◆ Task description
Return the line containing "delayResp | announce" and every line after it through the end of the entries below, with no other lines.

◆ Available data
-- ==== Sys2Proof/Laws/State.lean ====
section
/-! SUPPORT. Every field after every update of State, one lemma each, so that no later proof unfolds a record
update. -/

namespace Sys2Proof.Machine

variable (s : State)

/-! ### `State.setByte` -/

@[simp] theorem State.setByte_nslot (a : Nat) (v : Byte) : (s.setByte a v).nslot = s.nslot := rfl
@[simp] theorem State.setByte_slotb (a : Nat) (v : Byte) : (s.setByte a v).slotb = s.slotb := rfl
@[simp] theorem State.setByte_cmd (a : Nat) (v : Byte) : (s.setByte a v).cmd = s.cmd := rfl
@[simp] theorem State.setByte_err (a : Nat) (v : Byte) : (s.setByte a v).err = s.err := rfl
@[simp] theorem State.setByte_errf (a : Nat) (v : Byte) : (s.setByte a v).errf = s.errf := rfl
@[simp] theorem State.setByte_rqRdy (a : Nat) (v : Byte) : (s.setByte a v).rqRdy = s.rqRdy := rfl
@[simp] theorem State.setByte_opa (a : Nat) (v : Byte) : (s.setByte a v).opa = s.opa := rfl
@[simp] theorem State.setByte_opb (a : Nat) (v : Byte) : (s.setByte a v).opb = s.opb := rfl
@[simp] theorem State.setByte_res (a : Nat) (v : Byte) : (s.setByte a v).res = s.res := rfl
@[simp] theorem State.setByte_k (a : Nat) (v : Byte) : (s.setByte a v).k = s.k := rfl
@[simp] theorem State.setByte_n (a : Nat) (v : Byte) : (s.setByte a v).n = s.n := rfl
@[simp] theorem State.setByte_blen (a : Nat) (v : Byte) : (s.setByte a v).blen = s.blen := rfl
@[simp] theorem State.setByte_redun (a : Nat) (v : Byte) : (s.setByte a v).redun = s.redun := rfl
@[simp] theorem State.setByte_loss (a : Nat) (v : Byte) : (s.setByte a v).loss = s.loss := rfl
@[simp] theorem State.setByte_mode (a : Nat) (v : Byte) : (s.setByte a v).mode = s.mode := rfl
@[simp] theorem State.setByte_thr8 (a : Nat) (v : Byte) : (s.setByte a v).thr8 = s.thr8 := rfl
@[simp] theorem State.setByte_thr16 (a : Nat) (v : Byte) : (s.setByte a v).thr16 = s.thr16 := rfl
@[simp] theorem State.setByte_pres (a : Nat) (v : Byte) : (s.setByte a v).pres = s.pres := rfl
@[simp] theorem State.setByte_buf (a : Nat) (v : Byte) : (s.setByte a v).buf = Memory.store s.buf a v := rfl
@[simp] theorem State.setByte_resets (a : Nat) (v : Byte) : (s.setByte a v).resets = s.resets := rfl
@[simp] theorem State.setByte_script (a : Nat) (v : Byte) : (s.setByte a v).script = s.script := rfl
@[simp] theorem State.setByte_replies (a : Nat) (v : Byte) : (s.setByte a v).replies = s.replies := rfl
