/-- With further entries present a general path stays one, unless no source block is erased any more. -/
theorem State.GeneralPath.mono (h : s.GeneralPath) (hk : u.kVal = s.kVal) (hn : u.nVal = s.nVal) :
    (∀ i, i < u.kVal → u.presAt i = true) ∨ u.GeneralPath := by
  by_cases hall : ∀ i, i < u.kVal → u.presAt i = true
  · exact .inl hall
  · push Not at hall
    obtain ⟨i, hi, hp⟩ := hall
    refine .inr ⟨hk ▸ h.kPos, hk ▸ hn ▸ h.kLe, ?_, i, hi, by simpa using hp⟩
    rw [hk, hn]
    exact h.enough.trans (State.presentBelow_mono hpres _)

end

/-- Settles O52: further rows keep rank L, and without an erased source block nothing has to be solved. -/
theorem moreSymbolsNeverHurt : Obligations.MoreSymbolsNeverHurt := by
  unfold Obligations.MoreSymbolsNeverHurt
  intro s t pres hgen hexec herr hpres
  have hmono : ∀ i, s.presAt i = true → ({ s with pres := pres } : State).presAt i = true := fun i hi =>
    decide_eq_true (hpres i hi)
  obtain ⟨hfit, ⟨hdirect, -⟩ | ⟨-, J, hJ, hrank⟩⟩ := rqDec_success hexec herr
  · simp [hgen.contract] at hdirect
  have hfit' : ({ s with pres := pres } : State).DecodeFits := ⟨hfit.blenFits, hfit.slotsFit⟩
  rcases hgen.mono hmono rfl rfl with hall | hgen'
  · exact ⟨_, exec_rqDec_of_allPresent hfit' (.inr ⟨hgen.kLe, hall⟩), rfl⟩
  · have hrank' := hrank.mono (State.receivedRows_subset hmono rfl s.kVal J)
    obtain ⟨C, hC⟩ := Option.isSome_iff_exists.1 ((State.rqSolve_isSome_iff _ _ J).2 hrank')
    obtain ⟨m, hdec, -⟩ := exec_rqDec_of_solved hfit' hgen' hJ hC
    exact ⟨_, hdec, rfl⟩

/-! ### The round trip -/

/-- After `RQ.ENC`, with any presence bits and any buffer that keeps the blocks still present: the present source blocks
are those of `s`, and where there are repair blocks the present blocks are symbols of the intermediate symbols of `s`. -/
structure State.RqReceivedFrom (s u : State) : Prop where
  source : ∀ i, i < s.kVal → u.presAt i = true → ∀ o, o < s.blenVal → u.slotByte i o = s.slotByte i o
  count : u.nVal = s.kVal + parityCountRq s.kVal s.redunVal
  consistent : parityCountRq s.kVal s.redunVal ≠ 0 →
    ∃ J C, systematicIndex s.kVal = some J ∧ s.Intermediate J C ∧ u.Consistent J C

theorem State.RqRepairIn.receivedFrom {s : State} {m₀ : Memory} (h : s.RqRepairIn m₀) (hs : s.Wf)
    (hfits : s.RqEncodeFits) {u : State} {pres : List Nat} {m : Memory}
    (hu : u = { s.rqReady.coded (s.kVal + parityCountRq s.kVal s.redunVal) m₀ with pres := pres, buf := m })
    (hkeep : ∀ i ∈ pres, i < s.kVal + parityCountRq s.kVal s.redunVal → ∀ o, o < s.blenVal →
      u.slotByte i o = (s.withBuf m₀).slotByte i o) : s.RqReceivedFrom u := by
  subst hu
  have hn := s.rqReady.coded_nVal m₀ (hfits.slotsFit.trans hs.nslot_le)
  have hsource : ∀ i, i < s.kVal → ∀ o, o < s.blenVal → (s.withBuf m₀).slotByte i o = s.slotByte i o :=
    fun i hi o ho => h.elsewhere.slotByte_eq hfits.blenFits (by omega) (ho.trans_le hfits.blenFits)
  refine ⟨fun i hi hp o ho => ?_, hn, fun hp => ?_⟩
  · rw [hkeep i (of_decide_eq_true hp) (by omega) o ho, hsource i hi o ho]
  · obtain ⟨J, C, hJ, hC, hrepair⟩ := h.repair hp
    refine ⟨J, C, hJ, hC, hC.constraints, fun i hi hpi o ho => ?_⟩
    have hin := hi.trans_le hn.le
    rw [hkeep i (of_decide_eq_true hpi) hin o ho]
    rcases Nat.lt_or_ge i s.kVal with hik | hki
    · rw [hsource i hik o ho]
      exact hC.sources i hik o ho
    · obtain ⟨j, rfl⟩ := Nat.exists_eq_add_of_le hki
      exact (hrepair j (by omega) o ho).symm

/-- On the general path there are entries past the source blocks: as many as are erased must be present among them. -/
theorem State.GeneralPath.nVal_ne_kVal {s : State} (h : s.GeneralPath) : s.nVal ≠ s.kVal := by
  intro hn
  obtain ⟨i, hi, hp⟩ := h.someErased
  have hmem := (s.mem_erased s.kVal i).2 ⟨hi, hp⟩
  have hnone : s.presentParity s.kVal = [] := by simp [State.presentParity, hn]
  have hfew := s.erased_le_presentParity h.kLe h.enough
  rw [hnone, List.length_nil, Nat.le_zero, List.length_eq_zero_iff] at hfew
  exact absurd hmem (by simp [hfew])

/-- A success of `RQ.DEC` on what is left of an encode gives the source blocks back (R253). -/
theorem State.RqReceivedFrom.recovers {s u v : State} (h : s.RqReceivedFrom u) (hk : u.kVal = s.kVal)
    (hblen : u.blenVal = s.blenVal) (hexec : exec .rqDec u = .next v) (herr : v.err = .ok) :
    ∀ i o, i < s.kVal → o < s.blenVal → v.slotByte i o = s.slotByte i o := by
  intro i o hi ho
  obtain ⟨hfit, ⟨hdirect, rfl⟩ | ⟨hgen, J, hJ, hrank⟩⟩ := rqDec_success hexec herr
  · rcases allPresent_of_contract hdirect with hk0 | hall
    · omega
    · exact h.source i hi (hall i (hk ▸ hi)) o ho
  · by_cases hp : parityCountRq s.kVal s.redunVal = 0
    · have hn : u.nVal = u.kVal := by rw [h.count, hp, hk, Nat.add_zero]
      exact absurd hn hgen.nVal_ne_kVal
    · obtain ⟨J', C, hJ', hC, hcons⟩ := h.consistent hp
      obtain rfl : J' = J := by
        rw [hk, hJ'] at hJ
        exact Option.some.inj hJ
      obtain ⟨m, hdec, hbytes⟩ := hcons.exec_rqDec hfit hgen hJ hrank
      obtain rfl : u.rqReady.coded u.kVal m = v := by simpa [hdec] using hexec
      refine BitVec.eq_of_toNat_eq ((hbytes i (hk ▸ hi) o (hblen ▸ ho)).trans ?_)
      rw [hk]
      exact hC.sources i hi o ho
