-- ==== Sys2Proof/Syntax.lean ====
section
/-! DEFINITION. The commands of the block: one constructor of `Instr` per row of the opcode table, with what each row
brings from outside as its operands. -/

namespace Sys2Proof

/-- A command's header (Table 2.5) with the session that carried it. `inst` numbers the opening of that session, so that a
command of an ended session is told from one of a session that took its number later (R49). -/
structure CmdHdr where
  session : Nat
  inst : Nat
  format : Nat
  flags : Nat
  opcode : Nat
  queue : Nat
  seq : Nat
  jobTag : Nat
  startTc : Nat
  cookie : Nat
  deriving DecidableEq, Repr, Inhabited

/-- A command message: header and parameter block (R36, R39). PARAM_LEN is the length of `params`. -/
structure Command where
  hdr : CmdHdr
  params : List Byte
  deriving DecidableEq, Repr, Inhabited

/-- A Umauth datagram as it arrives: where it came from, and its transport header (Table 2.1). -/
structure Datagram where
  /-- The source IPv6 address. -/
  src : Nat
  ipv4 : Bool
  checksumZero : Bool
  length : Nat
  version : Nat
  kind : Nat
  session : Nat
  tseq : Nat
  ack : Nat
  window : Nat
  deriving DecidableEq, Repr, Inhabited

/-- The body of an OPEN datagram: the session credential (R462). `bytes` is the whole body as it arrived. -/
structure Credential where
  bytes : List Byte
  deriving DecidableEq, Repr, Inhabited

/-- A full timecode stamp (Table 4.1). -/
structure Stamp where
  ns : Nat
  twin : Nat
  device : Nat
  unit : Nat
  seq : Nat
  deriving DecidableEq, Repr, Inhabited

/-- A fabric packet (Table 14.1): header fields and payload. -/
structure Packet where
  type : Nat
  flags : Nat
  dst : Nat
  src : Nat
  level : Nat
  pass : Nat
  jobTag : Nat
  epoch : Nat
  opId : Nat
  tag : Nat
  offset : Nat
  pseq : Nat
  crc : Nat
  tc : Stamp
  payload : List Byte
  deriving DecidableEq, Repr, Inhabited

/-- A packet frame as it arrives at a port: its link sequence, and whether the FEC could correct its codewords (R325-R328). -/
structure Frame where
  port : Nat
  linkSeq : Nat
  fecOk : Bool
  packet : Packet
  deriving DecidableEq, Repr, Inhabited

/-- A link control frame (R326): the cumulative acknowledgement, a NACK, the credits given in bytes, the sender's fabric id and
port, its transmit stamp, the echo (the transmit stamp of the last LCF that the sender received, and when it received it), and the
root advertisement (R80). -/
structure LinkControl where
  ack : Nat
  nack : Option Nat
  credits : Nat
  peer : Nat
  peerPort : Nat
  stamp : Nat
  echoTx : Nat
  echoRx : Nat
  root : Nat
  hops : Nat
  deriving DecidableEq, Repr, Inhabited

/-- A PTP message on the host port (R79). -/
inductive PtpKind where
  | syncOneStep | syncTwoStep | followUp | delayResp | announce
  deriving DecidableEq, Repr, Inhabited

◆ Final answer
  | syncOneStep | syncTwoStep | followUp | delayResp | announce
  deriving DecidableEq, Repr, Inhabited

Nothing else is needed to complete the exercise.